Woman made to clean hotels for £1.80 an hour and live in cockroach-infested home

A labourer was made to clean bedrooms at a hotel for £1.80 an hour and live in cockroach-infested hovel.

The Romanian woman, who spoke behind a screen in court today, was promised a better life in the UK by brothers Valentin, Grigore and Alexandru Lupu.

But she and multiple other victims were exploited in a scam which earned the brothers £2.5million in five years.

Police eventually found more than 30 men and women cooped up in a three-bedroom terraced house in Barking, east London, which was infested with cockroaches.

"There was a curtain in the middle of the room where they had beds and the curtain was separating the couples from the men," the woman, who was recruited from a bar in Romania, said.


"I said four because in fact there were many more and I was never sure of the names.

"You can imagine I would change in the bathroom, but I could not sleep in at ease in my PJs. The curtain would move it would be pulled across because they had to get to the door.

"There was hot water, but it would stop precisely when you were having a bath. We were given a ration.

"The main part for switching the water on and off was in the kitchen.

"I was working around eight hours day seven days a week with one day off every two weeks."


Valentin Lupu, 24, Grigore, 39, and Alexandru, 43, were jailed for a total of 28 years at Blackfriars Crown Court today.

The court heard Valentin and Grigore Lupu would beat and threat any of those who raised objections to the oppressive regime.

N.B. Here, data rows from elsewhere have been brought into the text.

/-- Whether a group executes, and if not why. -/
inductive Run where
  | running
  /-- Stopped by a fault that goes to the on-core handler, or inside the handler (R374). -/
  | trapped
  /-- Parked until a replayable record is released (R96, R123). -/
  | parked (rid : Nat)
  /-- Parked by the default handler on a BRK notice (R377). -/
  | brk (rid : Nat)
  /-- Parked on a system call, with its tag and the register of the reply (R382). -/
  | syscall (tag : Nat) (d : Nat)
  /-- Stopped by GRES 1 (R378). -/
  | stopped
  /-- GRES 1 takes effect at the next run boundary. -/
  | stopping
  | exited
  /-- The handler's context while no handler is entered. -/
  | idle
  deriving DecidableEq, Repr, Inhabited

/-- The registers of a group's bank (R52, R193, R194, R63, R57). -/
structure Bank where
  s : SMap W64 := []
  /-- Lane l of physical register p under key 64 p + l. -/
  v : SMap W32 := []
  m : SMap W64 := []
  x : SMap XReg := []
  wb : Nat := 0
  rmode : Nat := 0
  stkbase : W64 := 0
  stklim : W64 := 0
  slotA : Slot := {}
  slotB : Slot := {}
  /-- The entries in the stack cache, newest first (R177). -/
  stk : List SEntry := []
  /-- The number of older entries in memory. -/
  spilled : Nat := 0
  wins : List Window := []
  deriving DecidableEq, Repr, Inhabited

/-- Registers whose value depends on a missing result during run-ahead (R94). -/
structure Poison where
  s : List Nat := []
  v : List Nat := []
  m : List Nat := []
  x : List Nat := []
  wb : Bool := false
  deriving DecidableEq, Repr, Inhabited

/-- Run-ahead: the checkpoint, what is poisoned, the pages and stage-2 faults found, and the instructions run
(R93 to R95); `ended` holds the end cause once an end event has happened. -/
structure Ahead where
  saved : Bank
  sl : SlotId
  poison : Poison := {}
  pages : List Page := []
  s2 : List S2Rec := []
  count : Nat := 0
  ended : Option Nat := none
  deriving DecidableEq, Repr, Inhabited

/-- A group, or a handler context (R374). -/
structure Grp where
  b : Bank := {}
  /-- The vector allocation A (R34). -/
  valloc : Nat := 8
  idx1 : Nat := 0
  quad : Nat := 0
  rslot : Nat := 0
  priv : Bool := false
  run : Run := .running
  epc : W64 := 0
  ecause : W64 := 0
  edetail : W64 := 0
  /-- The result register of the CWAIT that raised the fault, as the default handler finds it in the instruction at epc
  (R377). -/
  cwd : Option Nat := none
  /-- The stage and level of the malformed table entry behind a PERM (R82). -/
  table : Option (Nat × Nat) := none
  /-- The slot that stopped, which resumes at epc (R378). -/
  eslot : SlotId := .a
  batch : Nat := 0
  merrs : List MErr := []
  ahead : Option Ahead := none
  /-- A spill or fill fault kept pending (R178). -/
  stkFault : Option FaultRec := none
  /-- The barriers at which the group has arrived, each with the generation of its last arrival (R347, R348). -/
  arrived : List (W64 × Nat) := []
  deriving DecidableEq, Repr, Inhabited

Grigore and Valentin Lupu were both jailed for ten years while Alexandru Lupu was sentenced to eight years imprisonment.

Sentencing, Judge Rajaav Shetty said: "This case involved the degradation of fellow human beings.

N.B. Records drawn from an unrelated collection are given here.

/-- The natural logarithm of m / 2^k in [1, 2), at scale 2^512. -/
def lnC (m k : Nat) : Nat :=
  let z := (m - 2 ^ k) * oneC / (m + 2 ^ k)
  2 * atanhSeries (z * z / oneC) 180 1 z

/-- A finite value at scale 2^512, rounded down in magnitude; exact for FP32 values. -/
def fixC (m : Nat) (e : Int) : Nat := if -512 ≤ e then m * 2 ^ (e + 512).toNat else m / 2 ^ (-e - 512).toNat

/-- RoundF32(Trunc(y), RNE) of R251 for the magnitude a · 2^k. -/
def truncRound (neg : Bool) (a : Nat) (k : Int) : W32 :=
  if a = 0 then toF32 (.fin neg 0 0)
  else
    let top := (Nat.log2 a : Int) + k
    let u := (if top < -126 then -126 else top) - 23 - 8
    let q := if u ≤ k then a * 2 ^ (k - u).toNat else a / 2 ^ (u - k).toNat
    toF32 (.fin neg q u)

/-- 2^(n + f) with f at scale 2^512 given as y = f · ln 2. -/
def pow2F (n : Int) (y : Nat) : W32 :=
  if 200 < n then toF32 (.inf false)
  else if n < -300 then toF32 (.fin false 0 0)
  else truncRound false (expC y) (n - 512)

/-- EXP2 of a finite value. -/
def exp2F (neg : Bool) (m : Nat) (e : Int) : W32 :=
  if m = 0 then 0x3F800000
  else if 9 < (Nat.log2 m : Int) + e then (if neg then 0 else 0x7F800000)
  else
    let a := fixC m e
    let t : Int := if neg then -(a : Int) else a
    let n := t / oneC
    let f := (t % oneC).toNat
    if f = 0 then toF32 (.fin false 1 n) else pow2F n (f * ln2C / oneC)

/-- EXP of a finite value. -/
def expF (neg : Bool) (m : Nat) (e : Int) : W32 :=
  if m = 0 then 0x3F800000
  else if 9 < (Nat.log2 m : Int) + e then (if neg then 0 else 0x7F800000)
  else
    let a := fixC m e
    let t : Int := if neg then -(a : Int) else a
    let n := t / ln2C
    pow2F n (t % ln2C).toNat

/-- LOG2 of a positive finite value. -/
def log2F (m : Nat) (e : Int) : W32 :=
  let k := Nat.log2 m
  let n : Int := k + e
  if m = 2 ^ k then toF32 (ofInt n)
  else
    let t := n * oneC + ((lnC m k * oneC / ln2C : Nat) : Int)
    truncRound (decide (t < 0)) t.natAbs (-512)

/-- TANH of a finite value. -/
def tanhF (x : W32) (neg : Bool) (m : Nat) (e : Int) : W32 :=
  if m = 0 then x
  else if 5 < (Nat.log2 m : Int) + e then (if neg then 0xBF800000 else 0x3F800000)
  else
    let a := fixC m e
    let t := 2 * a
    let n := t / ln2C
    let p := expC (t % ln2C) * 2 ^ n
    -- the numerator and the denominator carry 2^100 times the error of the series at most
    truncRound neg ((p - oneC) * oneC / (p + oneC)) (-512)

/-- SIN or COS of a finite value: the quadrant q and the rest r of the argument. -/
def sincosF (cos : Bool) (x : W32) (neg : Bool) (m : Nat) (e : Int) : W32 :=
  if m = 0 then (if cos then 0x3F800000 else x)
  else
    let a := fixC m e
    let q := a / halfPiC
    let r := a % halfPiC
    let k := (q + b01 cos) % 4
    let v := if k % 2 = 0 then sinC r else cosC r
    let sgn := (decide (2 ≤ k)) != (neg && !cos)
    truncRound (sgn != decide (v < 0)) v.natAbs (-512)

/-- VTR of R250 to R252 for function codes 0 to 8. -/
def vtrF (fn : Nat) (x : W32) : W32 :=
  let v := f32 x
  match fn with
  | 0 => toF32 v.sqrt
  | 1 => toF32 v.rcp
  | 2 => toF32 v.rsq
  | _ =>
    match v with
    | .nan => 0x7FC00000
    | .inf n =>
      match fn with
      | 3 | 5 => if n then 0 else 0x7F800000
      | 4 => if n then 0x7FC00000 else 0x7F800000
      | 6 => if n then 0xBF800000 else 0x3F800000
      | _ => 0x7FC00000
    | .fin n m e =>
      match fn with
      | 3 => exp2F n m e
      | 5 => expF n m e
      | 4 => if m = 0 then 0xFF800000 else if n then 0x7FC00000 else log2F m e
      | 6 => tanhF x n m e
      | 7 => sincosF false x n m e
      | _ => sincosF true x n m e

/-! ## Atomic operations (R300) -/

/-- Op(op, old, v) of R300 on elements of w bits. -/
def aluOp (op : AOp) (w : Nat) (old v : Nat) : Nat :=
  match op with
  | .add => (old + v) % 2 ^ w
  | .and => old &&& v
  | .or => old ||| v
  | .xor => old ^^^ v
  | .min => if sext w v < sext w old then v else old
  | .max => if sext w old < sext w v then v else old
  | .minn => if v < old then v else old
  | .maxn => if old < v then v else old
  | .xchg => v
  | .inc => if v ≤ old then 0 else (old + 1) % 2 ^ w
  | .dec => if old = 0 || decide (v < old) then v else old - 1
  | .fadd => (fadd (BitVec.ofNat 32 old) (BitVec.ofNat 32 v)).toNat

/-- The identity of an operation in an update-only copy (R166). -/
def identOf (op : AOp) (w : Nat) : Nat :=
  match op with
  | .and | .minn => 2 ^ w - 1
  | .min => 2 ^ (w - 1) - 1
  | .max => 2 ^ (w - 1)
  | .fadd => 0x80000000
  | _ => 0

/-- Whether RED gathers the operation in update-only copies (R166). -/
def gathers : AOp → Bool
  | .xchg | .inc | .dec => false
  | _ => true

end Sys2Proof.Machine
end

"It involved the denial of their humanity and failure to recognise that these are human beings who feel pain and misery just like all of us.

"That disgusts me.

"In effect you were acting as gang masters. The workers were subject to debt bondage."

Valentin, and Grigore, from Ilford, east London, and Alexandru, of Forest Gate, east London, all denied but were convicted of conspiracy to require other persons to provide forced or compulsory labour.

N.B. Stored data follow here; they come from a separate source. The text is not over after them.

/-- The operands of SHRI (R72). -/
def descShri (z : Bool) (d : BitVec 7) (a : BitVec 7) (n : BitVec 6) : Desc :=
  { z := z,
    word := packD18A11N0 z 0x0C000200 d a n,
    uses := [.s d.toNat 1 true, .s a.toNat 1 false],
    ahead := .exec }

/-- The operands of SRAI (R72). -/
def descSrai (z : Bool) (d : BitVec 7) (a : BitVec 7) (n : BitVec 6) : Desc :=
  { z := z,
    word := packD18A11N0 z 0x0C000400 d a n,
    uses := [.s d.toNat 1 true, .s a.toNat 1 false],
    ahead := .exec }

/-- The operands of ROTLI (R72). -/
def descRotli (z : Bool) (d : BitVec 7) (a : BitVec 7) (n : BitVec 6) : Desc :=
  { z := z,
    word := packD18A11N0 z 0x0C000600 d a n,
    uses := [.s d.toNat 1 true, .s a.toNat 1 false],
    ahead := .exec }

/-- The operands of SLTI (R71). -/
def descSlti (z : Bool) (d : BitVec 7) (a : BitVec 7) (i : BitVec 11) : Desc :=
  { z := z,
    word := packD18A11I0 z 0x0E000000 d a i,
    uses := [.s d.toNat 1 true, .s a.toNat 1 false],
    ahead := .exec }

/-- The operands of LI (R73). -/
def descLi (z : Bool) (d : BitVec 7) (i : BitVec 18) : Desc :=
  { z := z,
    word := packD18I0 z 0x10000000 d i,
    uses := [.s d.toNat 1 true],
    ahead := .exec }

/-- The operands of LIS (R73). -/
def descLis (z : Bool) (d : BitVec 7) (i : BitVec 18) : Desc :=
  { z := z,
    word := packD18I0 z 0x12000000 d i,
    uses := [.s d.toNat 1 true, .s d.toNat 1 false],
    ahead := .exec }

/-- The operands of GETS (R74). -/
def descGets (z : Bool) (d : BitVec 7) (i : BitVec 11) : Desc :=
  { z := z,
    word := packD18I0W7_11 z 0x14000000 d i,
    uses := getsUses d.toNat i.toNat,
    codeOk := getsOk i.toNat,
    priv := privSel i.toNat,
    ahead := .exec }

/-- The operands of SETS (R74). -/
def descSets (z : Bool) (a : BitVec 7) (i : BitVec 11) : Desc :=
  { z := z,
    word := packA11I0 z 0x16000000 a i,
    uses := [.s a.toNat 1 false],
    codeOk := setsOk i.toNat,
    priv := privSel i.toNat }

/-- The operands of XLT (R87). -/
def descXlt (z : Bool) (a : BitVec 7) (n : BitVec 3) : Desc :=
  { z := z,
    word := packA11N0 z 0x16000100 a n,
    uses := [.s a.toNat 1 false, .x n.toNat true],
    ahead := .mem }

/-- The operands of SETS_XSP (R66). -/
def descSetsXsp (z : Bool) (a : BitVec 7) (n : BitVec 3) : Desc :=
  { z := z,
    word := packA11N0 z 0x16000118 a n,
    uses := [.s a.toNat 1 false, .x n.toNat true] }

/-- The operands of WIN (R76). -/
def descWin (z : Bool) (a : BitVec 7) (i : BitVec 11) : Desc :=
  { z := z,
    word := packA11I0 z 0x18000000 a i,
    uses := [.s a.toNat 1 false, .wb true],
    ahead := .exec }

/-- The operands of BRU_EQZ (R337). -/
def descBruEqz (z : Bool) (a : BitVec 7) (i : BitVec 14) : Desc :=
  { z := z,
    word := packA14I0 z 0x1A000000 a i,
    uses := [.s a.toNat 1 false],
    ahead := .jump }

/-- The operands of BRU_NEZ (R337). -/
def descBruNez (z : Bool) (a : BitVec 7) (i : BitVec 14) : Desc :=
  { z := z,
    word := packA14I0 z 0x1A200000 a i,
    uses := [.s a.toNat 1 false],
    ahead := .jump }

/-- The operands of BRU_LTZ (R337). -/
def descBruLtz (z : Bool) (a : BitVec 7) (i : BitVec 14) : Desc :=
  { z := z,
    word := packA14I0 z 0x1A400000 a i,
    uses := [.s a.toNat 1 false],
    ahead := .jump }

/-- The operands of BRU_GEZ (R337). -/
def descBruGez (z : Bool) (a : BitVec 7) (i : BitVec 14) : Desc :=
  { z := z,
    word := packA14I0 z 0x1A600000 a i,
    uses := [.s a.toNat 1 false],
    ahead := .jump }

/-- The operands of BRU_GTZ (R337). -/
def descBruGtz (z : Bool) (a : BitVec 7) (i : BitVec 14) : Desc :=
  { z := z,
    word := packA14I0 z 0x1A800000 a i,
    uses := [.s a.toNat 1 false],
    ahead := .jump }

/-- The operands of BRU_LEZ (R337). -/
def descBruLez (z : Bool) (a : BitVec 7) (i : BitVec 14) : Desc :=
  { z := z,
    word := packA14I0 z 0x1AA00000 a i,
    uses := [.s a.toNat 1 false],
    ahead := .jump }

/-- The operands of BRU_ALW (R337). -/
def descBruAlw (z : Bool) (i : BitVec 14) : Desc :=
  { z := z,
    word := packI0 z 0x1AC00000 i,
    uses := [],
    ahead := .jump }

/-- The operands of BRD_SET (R333). -/
def descBrdSet (z : Bool) (a : BitVec 3) (i : BitVec 14) : Desc :=
  { z := z,
    word := packA14I0W3_14 z 0x1C000000 a i,
    uses := [.m a.toNat false],
    ahead := .jump }

/-- The operands of BRD_CLR (R333). -/
def descBrdClr (z : Bool) (a : BitVec 3) (i : BitVec 14) : Desc :=
  { z := z,
    word := packA14I0W3_14 z 0x1C200000 a i,
    uses := [.m a.toNat false],
    ahead := .jump }

/-- The operands of JMP (R338). -/
def descJmp (z : Bool) (i : BitVec 21) : Desc :=
  { z := z,
    word := packI0W21 z 0x1E000000 i,
    uses := [],
    ahead := .jump }

/-- The operands of CALL (R336). -/
def descCall (z : Bool) (i : BitVec 21) : Desc :=
  { z := z,
    word := packI0W21 z 0x1E200000 i,
    uses := [],
    ahead := .jump }

/-- The operands of NOP (R339). -/
def descNop (z : Bool) : Desc :=
  { z := z,
    word := pack z 0x20000000,
    uses := [],
    ahead := .jump }

/-- The operands of RET (R336). -/
def descRet (z : Bool) : Desc :=
  { z := z,
    word := pack z 0x20200000,
    uses := [],
    ahead := .jump }

/-- The operands of JR (R339). -/
def descJr (z : Bool) (a : BitVec 7) : Desc :=
  { z := z,
    word := packA7 z 0x20400000 a,
    uses := [.s a.toNat 1 false],
    ahead := .jump }

/-- The operands of CALLR (R336). -/
def descCallr (z : Bool) (a : BitVec 7) : Desc :=
  { z := z,
    word := packA7 z 0x20600000 a,
    uses := [.s a.toNat 1 false],
    ahead := .jump }

/-- The operands of JOIN (R334). -/
def descJoin (z : Bool) : Desc :=
  { z := z,
    word := pack z 0x20800000,
    uses := [] }

/-- The operands of EXIT (R335). -/
def descExit (z : Bool) : Desc :=
  { z := z,
    word := pack z 0x20A00000,
    uses := [] }

/-- The operands of YIELD (R339). -/
def descYield (z : Bool) : Desc :=
  { z := z,
    word := pack z 0x20C00000,
    uses := [] }

/-- The operands of BRK (R339). -/
def descBrk (z : Bool) : Desc :=
  { z := z,
    word := pack z 0x20E00000,
    uses := [] }

/-- The operands of TRAP (R382). -/
def descTrap (z : Bool) (d : BitVec 7) (a : BitVec 7) (i : BitVec 11) : Desc :=
  { z := z,
    word := packD18A11I0 z 0x22000000 d a i,
    uses := [.s d.toNat 1 true, .s a.toNat 1 false] }

/-- The operands of VADD (R240). -/
def descVadd (z : Bool) (d : BitVec 7) (a : BitVec 7) (b : BitVec 7) : Desc :=
  { z := z,
    word := packD14A7B0 z 0x24000000 d a b,
    uses := [.v d.toNat 1 true, .v a.toNat 1 false, .v b.toNat 1 false],
    covered := true,
    ahead := .exec }

/-- The operands of VSUB (R240). -/
def descVsub (z : Bool) (d : BitVec 7) (a : BitVec 7) (b : BitVec 7) : Desc :=
  { z := z,
    word := packD14A7B0 z 0x24200000 d a b,
    uses := [.v d.toNat 1 true, .v a.toNat 1 false, .v b.toNat 1 false],
    covered := true,
    ahead := .exec }

/-- The operands of VMUL (R240). -/
def descVmul (z : Bool) (d : BitVec 7) (a : BitVec 7) (b : BitVec 7) : Desc :=
  { z := z,
    word := packD14A7B0 z 0x24400000 d a b,
    uses := [.v d.toNat 1 true, .v a.toNat 1 false, .v b.toNat 1 false],
    covered := true,
    ahead := .exec }

/-- The operands of VMULH (R240). -/
def descVmulh (z : Bool) (d : BitVec 7) (a : BitVec 7) (b : BitVec 7) : Desc :=
  { z := z,
    word := packD14A7B0 z 0x24600000 d a b,
    uses := [.v d.toNat 1 true, .v a.toNat 1 false, .v b.toNat 1 false],
    covered := true,
    ahead := .exec }

/-- The operands of VMULHN (R240). -/
def descVmulhn (z : Bool) (d : BitVec 7) (a : BitVec 7) (b : BitVec 7) : Desc :=
  { z := z,
    word := packD14A7B0 z 0x24800000 d a b,
    uses := [.v d.toNat 1 true, .v a.toNat 1 false, .v b.toNat 1 false],
    covered := true,
    ahead := .exec }

/-- The operands of VMAD (R240). -/
def descVmad (z : Bool) (d : BitVec 7) (a : BitVec 7) (b : BitVec 7) : Desc :=
  { z := z,
    word := packD14A7B0 z 0x24A00000 d a b,
    uses := [.v d.toNat 1 true, .v d.toNat 1 false, .v a.toNat 1 false, .v b.toNat 1 false],
    covered := true,
    ahead := .exec }

/-- The operands of VMIN (R240). -/
def descVmin (z : Bool) (d : BitVec 7) (a : BitVec 7) (b : BitVec 7) : Desc :=
  { z := z,
    word := packD14A7B0 z 0x24C00000 d a b,
    uses := [.v d.toNat 1 true, .v a.toNat 1 false, .v b.toNat 1 false],
    covered := true,
    ahead := .exec }

/-- The operands of VMAX (R240). -/
def descVmax (z : Bool) (d : BitVec 7) (a : BitVec 7) (b : BitVec 7) : Desc :=
  { z := z,
    word := packD14A7B0 z 0x24E00000 d a b,
    uses := [.v d.toNat 1 true, .v a.toNat 1 false, .v b.toNat 1 false],
    covered := true,
    ahead := .exec }

/-- The operands of VMINN (R240). -/
def descVminn (z : Bool) (d : BitVec 7) (a : BitVec 7) (b : BitVec 7) : Desc :=
  { z := z,
    word := packD14A7B0 z 0x25000000 d a b,
    uses := [.v d.toNat 1 true, .v a.toNat 1 false, .v b.toNat 1 false],
    covered := true,
    ahead := .exec }

/-- The operands of VMAXN (R240). -/
def descVmaxn (z : Bool) (d : BitVec 7) (a : BitVec 7) (b : BitVec 7) : Desc :=
  { z := z,
    word := packD14A7B0 z 0x25200000 d a b,
    uses := [.v d.toNat 1 true, .v a.toNat 1 false, .v b.toNat 1 false],
    covered := true,
    ahead := .exec }

/-- The operands of VABS (R240). -/
def descVabs (z : Bool) (d : BitVec 7) (a : BitVec 7) : Desc :=
  { z := z,
    word := packD14A7 z 0x25400000 d a,
    uses := [.v d.toNat 1 true, .v a.toNat 1 false],
    covered := true,
    ahead := .exec }

/-- The operands of VNEG (R240). -/
def descVneg (z : Bool) (d : BitVec 7) (a : BitVec 7) : Desc :=
  { z := z,
    word := packD14A7 z 0x25600000 d a,
    uses := [.v d.toNat 1 true, .v a.toNat 1 false],
    covered := true,
    ahead := .exec }

/-- The operands of VAND (R240). -/
def descVand (z : Bool) (d : BitVec 7) (a : BitVec 7) (b : BitVec 7) : Desc :=
  { z := z,
    word := packD14A7B0 z 0x25800000 d a b,
    uses := [.v d.toNat 1 true, .v a.toNat 1 false, .v b.toNat 1 false],
    covered := true,
    ahead := .exec }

Valentin and Grigore were also convicted of conspiracy to arrange or facilitate the transport of others with a view to exploitation and converting criminal property.

Alexandru was acquitted of converting criminal property.

Ian McLoughlin, prosecuting, told the court workers were forced to live in squalid conditions "with the cockroaches, the insects, the mice."

The Romanian woman lived at the property from 5 September until 14 November in 2015.